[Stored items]
______

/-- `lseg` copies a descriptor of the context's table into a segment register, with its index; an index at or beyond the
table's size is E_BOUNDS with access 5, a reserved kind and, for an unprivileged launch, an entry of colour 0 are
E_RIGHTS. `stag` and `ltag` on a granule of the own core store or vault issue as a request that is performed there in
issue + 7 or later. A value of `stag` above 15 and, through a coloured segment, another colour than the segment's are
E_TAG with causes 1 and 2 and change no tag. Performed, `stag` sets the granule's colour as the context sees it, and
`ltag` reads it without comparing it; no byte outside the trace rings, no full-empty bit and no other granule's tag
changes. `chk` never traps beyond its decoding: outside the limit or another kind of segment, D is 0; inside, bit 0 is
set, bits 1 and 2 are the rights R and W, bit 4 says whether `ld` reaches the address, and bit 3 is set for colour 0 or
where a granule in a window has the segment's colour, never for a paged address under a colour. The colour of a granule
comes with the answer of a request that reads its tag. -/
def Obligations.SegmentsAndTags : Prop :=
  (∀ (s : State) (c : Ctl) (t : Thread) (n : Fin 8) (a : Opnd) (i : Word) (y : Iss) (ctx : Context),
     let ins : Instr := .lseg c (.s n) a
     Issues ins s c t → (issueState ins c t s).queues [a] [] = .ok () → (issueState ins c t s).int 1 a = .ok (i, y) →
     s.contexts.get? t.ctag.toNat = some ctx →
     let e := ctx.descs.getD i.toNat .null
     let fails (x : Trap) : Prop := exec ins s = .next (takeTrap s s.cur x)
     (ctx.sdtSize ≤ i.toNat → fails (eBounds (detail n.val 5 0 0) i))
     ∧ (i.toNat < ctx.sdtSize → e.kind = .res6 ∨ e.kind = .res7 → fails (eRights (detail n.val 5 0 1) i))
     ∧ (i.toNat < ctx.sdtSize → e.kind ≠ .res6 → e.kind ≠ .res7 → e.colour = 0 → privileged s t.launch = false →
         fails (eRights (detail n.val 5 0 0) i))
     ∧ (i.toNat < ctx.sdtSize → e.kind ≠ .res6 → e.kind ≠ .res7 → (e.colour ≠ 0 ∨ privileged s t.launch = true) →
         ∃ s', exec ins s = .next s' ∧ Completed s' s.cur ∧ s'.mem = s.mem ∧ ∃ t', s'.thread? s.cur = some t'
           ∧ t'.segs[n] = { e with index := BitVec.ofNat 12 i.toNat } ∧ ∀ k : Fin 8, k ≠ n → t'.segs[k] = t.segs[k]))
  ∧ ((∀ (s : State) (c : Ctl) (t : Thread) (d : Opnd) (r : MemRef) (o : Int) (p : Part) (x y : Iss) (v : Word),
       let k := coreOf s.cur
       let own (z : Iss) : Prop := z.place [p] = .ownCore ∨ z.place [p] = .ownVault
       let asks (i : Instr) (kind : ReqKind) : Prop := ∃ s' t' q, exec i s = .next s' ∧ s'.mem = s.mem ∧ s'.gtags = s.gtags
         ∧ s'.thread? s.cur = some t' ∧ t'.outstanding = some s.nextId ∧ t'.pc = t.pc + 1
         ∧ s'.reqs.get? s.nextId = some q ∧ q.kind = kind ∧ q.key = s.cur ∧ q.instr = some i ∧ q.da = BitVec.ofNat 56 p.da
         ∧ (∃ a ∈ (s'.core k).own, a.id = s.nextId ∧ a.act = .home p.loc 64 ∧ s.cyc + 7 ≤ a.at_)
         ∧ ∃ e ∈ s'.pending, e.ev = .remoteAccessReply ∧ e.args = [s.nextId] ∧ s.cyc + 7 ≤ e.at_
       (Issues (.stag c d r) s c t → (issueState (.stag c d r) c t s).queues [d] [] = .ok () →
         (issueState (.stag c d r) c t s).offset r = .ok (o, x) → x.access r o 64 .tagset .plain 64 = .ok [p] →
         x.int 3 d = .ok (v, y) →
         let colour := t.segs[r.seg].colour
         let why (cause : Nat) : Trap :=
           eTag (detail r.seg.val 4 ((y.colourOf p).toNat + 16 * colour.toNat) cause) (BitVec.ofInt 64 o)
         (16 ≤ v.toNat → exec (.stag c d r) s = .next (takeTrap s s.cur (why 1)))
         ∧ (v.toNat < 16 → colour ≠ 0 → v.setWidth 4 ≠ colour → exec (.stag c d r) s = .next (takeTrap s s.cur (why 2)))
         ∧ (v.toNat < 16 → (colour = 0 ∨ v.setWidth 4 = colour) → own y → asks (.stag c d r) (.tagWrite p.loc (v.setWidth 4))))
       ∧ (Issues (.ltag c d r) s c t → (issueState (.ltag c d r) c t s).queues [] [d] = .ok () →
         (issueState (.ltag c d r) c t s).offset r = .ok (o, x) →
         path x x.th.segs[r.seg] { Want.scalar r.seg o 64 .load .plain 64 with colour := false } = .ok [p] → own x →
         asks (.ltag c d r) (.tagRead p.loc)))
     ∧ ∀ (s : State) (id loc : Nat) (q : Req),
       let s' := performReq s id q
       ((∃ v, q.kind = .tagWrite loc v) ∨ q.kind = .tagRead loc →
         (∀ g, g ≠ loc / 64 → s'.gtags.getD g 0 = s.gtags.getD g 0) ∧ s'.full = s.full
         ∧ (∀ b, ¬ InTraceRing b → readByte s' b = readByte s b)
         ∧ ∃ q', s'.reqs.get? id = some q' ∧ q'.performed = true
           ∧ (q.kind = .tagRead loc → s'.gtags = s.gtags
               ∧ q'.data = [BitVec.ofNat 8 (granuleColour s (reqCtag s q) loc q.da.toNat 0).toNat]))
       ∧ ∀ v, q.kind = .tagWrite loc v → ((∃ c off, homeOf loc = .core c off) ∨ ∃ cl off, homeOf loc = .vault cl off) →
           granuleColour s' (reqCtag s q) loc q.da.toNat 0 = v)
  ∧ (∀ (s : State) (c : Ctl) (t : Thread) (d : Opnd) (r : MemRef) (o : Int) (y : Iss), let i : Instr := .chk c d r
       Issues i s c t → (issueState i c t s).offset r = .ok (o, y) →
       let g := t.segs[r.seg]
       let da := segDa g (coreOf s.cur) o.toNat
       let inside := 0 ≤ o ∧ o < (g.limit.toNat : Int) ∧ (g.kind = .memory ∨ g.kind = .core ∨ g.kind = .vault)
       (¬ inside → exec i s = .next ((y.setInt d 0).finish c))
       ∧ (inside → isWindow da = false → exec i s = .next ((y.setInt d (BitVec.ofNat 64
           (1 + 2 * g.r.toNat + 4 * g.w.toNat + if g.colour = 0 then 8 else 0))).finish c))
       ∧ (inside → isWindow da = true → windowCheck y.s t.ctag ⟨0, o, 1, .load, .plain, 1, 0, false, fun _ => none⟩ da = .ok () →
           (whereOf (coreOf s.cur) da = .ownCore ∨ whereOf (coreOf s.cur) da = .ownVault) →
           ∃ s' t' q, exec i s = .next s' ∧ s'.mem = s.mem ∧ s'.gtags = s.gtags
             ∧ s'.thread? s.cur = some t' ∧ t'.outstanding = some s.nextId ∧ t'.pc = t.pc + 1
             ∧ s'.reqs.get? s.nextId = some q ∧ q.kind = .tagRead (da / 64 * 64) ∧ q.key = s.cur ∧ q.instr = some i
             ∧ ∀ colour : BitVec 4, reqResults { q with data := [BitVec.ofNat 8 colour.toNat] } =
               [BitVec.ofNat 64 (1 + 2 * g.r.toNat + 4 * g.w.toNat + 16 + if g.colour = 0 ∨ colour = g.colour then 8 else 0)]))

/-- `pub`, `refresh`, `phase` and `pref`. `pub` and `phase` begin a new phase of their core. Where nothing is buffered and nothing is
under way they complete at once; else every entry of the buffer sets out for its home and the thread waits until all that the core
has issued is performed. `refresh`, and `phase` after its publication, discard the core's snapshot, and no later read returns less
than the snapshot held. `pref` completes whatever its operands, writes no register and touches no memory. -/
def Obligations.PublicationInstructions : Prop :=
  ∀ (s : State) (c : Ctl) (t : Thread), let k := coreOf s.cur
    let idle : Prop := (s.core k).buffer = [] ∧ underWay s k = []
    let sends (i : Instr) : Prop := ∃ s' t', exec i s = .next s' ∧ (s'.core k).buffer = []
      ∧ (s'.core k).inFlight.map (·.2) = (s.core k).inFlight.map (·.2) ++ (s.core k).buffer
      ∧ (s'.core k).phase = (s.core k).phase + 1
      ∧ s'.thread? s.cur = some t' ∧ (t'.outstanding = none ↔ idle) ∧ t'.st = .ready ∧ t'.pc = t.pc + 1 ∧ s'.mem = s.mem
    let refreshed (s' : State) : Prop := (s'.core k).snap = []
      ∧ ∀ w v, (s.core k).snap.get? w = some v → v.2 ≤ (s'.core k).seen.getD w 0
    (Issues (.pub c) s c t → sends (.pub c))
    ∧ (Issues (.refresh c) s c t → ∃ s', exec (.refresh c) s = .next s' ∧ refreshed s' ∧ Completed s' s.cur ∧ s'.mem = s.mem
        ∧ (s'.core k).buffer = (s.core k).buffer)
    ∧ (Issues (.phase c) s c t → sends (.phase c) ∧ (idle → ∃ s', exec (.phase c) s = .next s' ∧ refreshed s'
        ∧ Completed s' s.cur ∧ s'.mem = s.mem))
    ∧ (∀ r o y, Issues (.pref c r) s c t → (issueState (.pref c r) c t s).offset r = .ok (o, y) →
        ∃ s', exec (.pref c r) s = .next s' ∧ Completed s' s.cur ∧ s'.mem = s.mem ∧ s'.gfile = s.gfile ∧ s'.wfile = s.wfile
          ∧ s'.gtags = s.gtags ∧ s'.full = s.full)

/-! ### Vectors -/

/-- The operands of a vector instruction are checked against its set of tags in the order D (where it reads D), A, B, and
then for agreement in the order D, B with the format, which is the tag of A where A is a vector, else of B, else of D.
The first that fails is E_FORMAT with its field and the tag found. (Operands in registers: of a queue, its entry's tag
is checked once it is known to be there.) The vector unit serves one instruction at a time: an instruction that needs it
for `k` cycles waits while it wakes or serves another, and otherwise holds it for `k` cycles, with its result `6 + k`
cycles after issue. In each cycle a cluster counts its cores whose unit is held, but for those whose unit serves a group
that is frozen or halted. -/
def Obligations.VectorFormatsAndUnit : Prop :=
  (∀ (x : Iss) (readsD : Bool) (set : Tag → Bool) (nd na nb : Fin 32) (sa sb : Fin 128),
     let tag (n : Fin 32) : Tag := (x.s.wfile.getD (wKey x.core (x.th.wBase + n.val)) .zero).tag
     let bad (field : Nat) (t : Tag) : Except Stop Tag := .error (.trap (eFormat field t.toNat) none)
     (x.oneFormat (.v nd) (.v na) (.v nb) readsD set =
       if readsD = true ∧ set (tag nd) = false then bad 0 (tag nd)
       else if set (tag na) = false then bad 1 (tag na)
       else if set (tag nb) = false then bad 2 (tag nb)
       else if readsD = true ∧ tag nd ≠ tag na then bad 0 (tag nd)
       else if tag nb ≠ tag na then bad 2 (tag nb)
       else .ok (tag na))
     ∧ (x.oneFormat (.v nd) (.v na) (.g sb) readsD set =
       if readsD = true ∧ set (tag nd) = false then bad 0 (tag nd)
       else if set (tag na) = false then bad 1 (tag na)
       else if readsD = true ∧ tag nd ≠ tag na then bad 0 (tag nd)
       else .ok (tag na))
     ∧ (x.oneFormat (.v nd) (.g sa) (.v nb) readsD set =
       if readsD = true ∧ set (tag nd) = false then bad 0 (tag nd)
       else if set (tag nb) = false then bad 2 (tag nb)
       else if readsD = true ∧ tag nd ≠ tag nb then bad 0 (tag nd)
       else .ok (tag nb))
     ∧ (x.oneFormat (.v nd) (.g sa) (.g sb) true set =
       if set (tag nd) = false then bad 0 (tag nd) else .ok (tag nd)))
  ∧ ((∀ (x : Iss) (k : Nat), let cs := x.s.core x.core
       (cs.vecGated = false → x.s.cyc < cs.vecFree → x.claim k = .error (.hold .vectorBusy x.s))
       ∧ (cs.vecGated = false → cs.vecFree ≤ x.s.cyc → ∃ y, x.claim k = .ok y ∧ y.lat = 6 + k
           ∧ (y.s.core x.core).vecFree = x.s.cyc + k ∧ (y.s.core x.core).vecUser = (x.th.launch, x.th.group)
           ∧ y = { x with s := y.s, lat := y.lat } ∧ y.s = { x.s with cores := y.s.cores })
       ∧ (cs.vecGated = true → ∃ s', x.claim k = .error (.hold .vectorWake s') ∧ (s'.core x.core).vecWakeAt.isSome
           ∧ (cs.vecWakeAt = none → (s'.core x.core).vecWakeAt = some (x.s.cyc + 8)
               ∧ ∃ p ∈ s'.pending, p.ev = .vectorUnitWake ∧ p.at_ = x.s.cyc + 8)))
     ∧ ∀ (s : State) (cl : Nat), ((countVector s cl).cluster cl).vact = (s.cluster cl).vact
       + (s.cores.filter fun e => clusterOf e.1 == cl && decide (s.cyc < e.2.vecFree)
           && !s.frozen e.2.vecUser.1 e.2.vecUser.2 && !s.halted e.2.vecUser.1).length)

______

Whenever the string "data" shows up in a line of the records, copy that line.

               ∧ q'.data = [BitVec.ofNat 8 (granuleColour s (reqCtag s q) loc q.da.toNat 0).toNat]))
             ∧ ∀ colour : BitVec 4, reqResults { q with data := [BitVec.ofNat 8 colour.toNat] } =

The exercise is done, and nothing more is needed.